Across the records that follow, how many lines contain the string "scale"? Answer with the number only.

★ ★ ★

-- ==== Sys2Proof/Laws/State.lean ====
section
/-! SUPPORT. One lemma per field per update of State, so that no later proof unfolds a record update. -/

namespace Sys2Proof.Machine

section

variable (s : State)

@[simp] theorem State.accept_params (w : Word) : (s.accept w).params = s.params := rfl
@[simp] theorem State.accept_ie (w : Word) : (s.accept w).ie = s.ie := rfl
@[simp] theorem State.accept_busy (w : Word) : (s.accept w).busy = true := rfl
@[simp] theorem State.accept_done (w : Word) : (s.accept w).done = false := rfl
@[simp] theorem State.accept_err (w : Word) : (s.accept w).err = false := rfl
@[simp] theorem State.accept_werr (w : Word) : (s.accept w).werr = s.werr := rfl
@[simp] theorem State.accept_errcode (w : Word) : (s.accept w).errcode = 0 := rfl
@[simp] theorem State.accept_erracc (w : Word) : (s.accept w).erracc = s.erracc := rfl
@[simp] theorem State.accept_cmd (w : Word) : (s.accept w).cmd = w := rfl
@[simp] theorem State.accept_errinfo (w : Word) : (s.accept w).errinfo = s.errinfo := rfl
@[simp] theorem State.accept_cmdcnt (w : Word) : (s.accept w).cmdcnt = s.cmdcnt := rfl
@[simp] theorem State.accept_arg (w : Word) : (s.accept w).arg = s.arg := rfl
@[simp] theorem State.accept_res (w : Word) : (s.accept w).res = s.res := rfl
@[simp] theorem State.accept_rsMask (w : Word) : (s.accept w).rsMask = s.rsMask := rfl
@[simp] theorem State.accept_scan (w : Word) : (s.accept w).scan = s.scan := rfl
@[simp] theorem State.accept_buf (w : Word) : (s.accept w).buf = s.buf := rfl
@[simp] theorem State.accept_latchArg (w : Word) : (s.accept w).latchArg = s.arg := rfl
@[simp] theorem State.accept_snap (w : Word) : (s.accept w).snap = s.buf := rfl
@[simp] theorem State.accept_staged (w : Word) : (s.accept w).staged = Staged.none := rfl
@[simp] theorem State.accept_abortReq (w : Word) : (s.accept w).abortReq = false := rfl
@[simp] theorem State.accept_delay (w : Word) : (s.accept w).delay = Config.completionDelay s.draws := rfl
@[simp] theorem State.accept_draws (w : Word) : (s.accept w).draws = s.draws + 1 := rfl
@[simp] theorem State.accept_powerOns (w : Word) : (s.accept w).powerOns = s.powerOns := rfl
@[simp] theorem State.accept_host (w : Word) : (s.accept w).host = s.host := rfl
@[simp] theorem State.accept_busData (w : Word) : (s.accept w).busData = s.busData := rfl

★ ★ ★

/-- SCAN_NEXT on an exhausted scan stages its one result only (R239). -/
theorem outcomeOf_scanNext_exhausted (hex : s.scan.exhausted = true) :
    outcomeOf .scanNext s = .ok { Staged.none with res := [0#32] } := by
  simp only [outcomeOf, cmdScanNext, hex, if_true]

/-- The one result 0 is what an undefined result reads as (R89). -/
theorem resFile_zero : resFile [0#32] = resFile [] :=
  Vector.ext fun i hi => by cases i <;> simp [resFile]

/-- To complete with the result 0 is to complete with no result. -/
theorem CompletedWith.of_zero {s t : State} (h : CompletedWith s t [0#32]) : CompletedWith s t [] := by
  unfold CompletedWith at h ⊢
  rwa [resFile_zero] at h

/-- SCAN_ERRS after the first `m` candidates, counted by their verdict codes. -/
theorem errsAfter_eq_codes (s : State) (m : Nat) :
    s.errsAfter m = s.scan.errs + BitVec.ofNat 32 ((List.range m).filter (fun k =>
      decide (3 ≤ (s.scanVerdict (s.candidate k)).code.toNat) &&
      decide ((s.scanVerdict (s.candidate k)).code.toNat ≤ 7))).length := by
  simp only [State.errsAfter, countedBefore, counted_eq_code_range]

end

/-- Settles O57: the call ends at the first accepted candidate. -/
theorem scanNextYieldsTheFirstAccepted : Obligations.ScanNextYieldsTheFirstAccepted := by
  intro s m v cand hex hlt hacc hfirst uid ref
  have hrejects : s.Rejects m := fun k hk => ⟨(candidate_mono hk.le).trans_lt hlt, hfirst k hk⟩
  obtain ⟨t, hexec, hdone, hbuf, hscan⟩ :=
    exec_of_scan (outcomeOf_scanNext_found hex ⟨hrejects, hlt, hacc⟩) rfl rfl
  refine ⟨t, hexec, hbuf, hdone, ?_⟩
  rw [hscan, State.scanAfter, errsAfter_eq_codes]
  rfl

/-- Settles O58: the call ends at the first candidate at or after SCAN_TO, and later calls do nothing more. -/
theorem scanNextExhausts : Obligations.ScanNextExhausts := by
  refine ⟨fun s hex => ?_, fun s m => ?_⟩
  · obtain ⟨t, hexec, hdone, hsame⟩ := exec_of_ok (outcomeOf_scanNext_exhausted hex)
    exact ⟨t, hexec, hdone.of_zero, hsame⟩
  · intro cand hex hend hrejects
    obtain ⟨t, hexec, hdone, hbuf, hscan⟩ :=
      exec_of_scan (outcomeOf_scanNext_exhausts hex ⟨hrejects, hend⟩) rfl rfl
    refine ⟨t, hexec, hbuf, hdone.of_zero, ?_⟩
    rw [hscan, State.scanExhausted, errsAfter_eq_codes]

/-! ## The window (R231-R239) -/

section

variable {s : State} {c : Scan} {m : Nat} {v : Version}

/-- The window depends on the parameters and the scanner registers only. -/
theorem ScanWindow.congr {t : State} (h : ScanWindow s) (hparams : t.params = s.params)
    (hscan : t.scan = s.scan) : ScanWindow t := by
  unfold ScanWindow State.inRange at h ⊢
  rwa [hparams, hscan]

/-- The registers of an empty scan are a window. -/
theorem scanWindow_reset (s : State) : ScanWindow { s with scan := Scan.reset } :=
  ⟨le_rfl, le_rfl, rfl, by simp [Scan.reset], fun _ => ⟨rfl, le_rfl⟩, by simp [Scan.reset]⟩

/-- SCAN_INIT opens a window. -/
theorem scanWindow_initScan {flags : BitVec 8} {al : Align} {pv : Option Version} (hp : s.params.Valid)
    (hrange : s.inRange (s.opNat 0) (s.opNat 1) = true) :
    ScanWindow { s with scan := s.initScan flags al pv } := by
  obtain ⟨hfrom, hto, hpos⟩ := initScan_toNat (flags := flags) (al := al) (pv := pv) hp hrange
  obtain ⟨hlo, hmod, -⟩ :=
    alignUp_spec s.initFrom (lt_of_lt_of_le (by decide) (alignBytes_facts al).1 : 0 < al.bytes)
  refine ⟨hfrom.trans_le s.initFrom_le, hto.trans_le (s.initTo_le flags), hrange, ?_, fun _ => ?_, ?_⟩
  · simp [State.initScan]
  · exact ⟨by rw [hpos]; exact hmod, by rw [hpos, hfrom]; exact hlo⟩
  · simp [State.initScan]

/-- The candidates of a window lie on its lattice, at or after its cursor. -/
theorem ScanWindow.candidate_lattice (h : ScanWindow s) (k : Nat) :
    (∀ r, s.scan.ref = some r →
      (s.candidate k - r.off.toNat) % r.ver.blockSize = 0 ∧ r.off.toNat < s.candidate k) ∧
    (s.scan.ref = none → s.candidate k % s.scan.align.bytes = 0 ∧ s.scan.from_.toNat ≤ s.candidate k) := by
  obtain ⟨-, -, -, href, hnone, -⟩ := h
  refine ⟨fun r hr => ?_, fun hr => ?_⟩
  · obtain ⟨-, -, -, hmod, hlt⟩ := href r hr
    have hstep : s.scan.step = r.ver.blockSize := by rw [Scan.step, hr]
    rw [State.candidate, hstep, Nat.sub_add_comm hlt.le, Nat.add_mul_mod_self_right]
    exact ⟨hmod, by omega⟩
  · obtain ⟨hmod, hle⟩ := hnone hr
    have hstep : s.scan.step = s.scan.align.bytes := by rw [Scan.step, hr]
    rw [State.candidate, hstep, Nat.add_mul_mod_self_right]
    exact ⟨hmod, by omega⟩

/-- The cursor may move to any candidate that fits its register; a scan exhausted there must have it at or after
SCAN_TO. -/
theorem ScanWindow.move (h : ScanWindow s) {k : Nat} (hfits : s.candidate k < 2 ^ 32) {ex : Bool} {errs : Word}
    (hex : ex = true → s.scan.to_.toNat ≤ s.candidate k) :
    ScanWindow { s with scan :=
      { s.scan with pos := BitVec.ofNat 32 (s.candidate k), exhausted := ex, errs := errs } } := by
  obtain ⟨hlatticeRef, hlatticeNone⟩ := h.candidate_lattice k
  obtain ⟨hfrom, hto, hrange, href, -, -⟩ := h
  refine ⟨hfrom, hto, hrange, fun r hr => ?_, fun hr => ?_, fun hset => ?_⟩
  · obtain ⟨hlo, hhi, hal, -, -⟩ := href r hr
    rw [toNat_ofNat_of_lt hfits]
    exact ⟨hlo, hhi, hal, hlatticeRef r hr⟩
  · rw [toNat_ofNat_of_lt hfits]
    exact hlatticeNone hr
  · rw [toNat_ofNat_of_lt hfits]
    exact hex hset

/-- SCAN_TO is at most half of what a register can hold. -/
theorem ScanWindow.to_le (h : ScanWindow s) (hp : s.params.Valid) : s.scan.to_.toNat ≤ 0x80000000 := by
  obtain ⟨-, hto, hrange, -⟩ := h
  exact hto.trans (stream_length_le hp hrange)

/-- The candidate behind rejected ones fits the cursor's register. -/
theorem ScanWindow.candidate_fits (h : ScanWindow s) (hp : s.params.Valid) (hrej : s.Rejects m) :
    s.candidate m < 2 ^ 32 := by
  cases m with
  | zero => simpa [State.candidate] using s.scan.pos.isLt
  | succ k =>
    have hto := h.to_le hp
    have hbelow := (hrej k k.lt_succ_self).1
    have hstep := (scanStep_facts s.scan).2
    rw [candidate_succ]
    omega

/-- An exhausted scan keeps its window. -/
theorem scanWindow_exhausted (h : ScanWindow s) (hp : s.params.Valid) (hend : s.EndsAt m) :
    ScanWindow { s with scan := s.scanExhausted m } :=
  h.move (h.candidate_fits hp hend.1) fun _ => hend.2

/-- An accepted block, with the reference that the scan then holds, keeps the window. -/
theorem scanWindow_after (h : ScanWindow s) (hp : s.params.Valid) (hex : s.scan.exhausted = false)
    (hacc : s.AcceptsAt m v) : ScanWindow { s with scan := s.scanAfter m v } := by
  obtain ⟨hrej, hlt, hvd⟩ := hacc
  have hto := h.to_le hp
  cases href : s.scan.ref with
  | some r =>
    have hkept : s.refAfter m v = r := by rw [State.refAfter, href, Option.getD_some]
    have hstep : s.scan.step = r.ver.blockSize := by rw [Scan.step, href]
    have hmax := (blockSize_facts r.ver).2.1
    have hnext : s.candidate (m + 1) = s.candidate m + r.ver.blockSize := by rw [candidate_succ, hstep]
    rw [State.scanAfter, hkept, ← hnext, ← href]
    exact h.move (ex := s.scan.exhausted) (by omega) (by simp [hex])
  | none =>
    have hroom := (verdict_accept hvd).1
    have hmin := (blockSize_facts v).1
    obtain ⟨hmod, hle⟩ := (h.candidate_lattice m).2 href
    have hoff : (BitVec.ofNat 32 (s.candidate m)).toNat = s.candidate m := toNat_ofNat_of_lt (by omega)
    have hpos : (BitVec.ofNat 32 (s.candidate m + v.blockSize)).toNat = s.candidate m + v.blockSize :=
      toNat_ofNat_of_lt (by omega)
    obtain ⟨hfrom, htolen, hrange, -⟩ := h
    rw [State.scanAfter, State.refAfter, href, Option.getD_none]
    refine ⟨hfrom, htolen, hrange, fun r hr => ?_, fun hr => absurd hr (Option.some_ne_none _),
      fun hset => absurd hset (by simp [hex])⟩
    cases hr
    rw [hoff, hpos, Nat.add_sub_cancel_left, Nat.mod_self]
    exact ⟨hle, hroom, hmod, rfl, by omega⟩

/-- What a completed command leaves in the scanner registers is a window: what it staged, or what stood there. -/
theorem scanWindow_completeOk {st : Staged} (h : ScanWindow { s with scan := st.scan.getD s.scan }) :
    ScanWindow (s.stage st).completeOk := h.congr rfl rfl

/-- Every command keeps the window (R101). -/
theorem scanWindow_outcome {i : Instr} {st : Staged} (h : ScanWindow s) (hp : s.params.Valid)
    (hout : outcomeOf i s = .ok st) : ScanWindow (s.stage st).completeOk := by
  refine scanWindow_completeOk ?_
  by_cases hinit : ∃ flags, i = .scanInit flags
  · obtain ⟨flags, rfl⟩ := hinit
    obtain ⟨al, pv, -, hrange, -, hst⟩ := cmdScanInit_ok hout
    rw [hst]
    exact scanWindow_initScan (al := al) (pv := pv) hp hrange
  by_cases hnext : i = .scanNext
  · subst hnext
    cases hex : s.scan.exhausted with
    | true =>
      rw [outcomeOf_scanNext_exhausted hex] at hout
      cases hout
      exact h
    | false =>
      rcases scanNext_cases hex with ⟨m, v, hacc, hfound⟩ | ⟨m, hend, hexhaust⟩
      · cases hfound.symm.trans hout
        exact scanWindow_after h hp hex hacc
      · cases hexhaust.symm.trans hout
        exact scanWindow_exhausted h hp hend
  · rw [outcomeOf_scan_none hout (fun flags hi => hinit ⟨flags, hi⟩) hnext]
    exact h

★ ★ ★

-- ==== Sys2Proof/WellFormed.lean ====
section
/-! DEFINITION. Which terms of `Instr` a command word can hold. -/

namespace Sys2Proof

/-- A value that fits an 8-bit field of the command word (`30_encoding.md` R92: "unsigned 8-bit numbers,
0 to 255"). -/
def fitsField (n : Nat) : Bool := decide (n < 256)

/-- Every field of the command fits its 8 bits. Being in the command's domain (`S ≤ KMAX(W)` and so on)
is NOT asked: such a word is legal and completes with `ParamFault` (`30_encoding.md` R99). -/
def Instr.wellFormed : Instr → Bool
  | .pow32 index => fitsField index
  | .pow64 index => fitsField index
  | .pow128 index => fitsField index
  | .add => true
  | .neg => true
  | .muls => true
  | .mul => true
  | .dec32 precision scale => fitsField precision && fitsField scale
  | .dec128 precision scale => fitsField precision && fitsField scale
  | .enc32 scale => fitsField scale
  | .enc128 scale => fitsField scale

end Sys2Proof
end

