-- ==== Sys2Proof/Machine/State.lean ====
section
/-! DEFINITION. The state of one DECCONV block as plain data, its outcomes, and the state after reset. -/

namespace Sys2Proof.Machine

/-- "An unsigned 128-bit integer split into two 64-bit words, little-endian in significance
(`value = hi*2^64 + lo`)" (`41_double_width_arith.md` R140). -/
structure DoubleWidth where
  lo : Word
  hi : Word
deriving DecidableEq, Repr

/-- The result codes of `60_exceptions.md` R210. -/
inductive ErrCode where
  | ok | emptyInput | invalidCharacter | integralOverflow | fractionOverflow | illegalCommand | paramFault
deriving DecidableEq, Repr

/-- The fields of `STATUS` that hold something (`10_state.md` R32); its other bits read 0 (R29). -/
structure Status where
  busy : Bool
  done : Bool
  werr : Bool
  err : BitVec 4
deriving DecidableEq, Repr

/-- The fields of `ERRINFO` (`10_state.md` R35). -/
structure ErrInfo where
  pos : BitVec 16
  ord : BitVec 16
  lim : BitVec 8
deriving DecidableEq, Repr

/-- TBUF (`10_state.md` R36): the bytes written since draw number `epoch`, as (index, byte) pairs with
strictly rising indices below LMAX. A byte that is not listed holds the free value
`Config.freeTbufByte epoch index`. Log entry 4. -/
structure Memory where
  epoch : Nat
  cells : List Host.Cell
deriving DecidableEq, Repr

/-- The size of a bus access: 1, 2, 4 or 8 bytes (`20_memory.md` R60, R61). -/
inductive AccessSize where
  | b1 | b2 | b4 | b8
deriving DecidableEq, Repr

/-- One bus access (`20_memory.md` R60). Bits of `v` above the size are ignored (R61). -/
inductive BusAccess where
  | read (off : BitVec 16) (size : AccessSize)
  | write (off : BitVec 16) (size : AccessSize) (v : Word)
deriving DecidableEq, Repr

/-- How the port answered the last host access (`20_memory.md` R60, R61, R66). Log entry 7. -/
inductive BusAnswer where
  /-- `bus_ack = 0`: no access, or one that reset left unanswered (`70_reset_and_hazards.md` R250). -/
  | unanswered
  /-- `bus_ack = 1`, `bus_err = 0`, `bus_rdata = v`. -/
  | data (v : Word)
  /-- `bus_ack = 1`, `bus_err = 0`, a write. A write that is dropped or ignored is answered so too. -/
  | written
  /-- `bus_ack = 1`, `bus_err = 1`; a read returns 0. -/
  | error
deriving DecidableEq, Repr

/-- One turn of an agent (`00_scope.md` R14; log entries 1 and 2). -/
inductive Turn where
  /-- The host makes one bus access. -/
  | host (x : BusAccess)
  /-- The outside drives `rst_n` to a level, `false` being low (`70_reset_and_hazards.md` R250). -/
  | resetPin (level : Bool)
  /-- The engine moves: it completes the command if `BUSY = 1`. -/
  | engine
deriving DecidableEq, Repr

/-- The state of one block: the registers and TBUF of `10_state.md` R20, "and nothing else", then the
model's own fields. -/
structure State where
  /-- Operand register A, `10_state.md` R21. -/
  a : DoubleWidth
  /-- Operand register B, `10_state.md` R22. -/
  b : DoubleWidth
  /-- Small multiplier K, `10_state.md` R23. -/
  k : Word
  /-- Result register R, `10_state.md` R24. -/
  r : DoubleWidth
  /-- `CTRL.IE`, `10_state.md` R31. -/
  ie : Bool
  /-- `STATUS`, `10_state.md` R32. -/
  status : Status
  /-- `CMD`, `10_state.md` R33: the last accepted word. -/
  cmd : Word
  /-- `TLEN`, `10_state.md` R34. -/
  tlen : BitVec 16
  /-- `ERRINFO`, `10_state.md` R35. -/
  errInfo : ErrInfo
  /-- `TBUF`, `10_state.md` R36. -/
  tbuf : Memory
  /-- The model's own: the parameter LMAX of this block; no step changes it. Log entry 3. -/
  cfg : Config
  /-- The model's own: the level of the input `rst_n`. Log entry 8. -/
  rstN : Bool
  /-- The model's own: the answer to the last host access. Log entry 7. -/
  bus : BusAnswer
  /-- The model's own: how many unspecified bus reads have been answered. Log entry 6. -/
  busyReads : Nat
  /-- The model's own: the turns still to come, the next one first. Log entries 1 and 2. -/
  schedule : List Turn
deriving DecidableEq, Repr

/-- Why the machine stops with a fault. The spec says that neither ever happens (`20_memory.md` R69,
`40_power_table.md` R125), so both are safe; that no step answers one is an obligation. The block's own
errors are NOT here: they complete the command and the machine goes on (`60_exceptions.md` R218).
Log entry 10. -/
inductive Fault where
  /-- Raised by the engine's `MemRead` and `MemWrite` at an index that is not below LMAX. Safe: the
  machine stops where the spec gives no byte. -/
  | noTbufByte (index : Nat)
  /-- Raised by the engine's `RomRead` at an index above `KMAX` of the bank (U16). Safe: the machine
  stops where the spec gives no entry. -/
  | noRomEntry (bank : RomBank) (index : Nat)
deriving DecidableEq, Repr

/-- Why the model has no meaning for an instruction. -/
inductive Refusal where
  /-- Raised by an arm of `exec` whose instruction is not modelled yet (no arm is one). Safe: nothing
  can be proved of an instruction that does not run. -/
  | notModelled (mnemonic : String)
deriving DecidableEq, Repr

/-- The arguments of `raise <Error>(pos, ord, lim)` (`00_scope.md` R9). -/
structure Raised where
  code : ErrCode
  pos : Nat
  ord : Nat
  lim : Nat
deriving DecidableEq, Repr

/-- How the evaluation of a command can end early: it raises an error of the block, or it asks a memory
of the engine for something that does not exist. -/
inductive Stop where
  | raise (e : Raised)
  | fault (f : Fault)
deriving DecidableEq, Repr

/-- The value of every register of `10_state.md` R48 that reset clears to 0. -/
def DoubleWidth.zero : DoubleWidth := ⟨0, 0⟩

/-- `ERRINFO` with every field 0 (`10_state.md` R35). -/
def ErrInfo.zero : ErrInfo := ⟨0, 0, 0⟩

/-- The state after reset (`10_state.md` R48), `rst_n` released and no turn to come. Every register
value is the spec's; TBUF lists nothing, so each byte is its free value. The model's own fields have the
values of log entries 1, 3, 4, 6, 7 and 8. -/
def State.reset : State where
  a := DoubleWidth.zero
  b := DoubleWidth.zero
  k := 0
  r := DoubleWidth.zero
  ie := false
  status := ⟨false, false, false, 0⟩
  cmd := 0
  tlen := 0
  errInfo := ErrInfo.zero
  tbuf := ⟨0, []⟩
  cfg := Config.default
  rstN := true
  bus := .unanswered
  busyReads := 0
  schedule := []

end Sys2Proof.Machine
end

★ ★ ★

▶ **Result for this task**: 4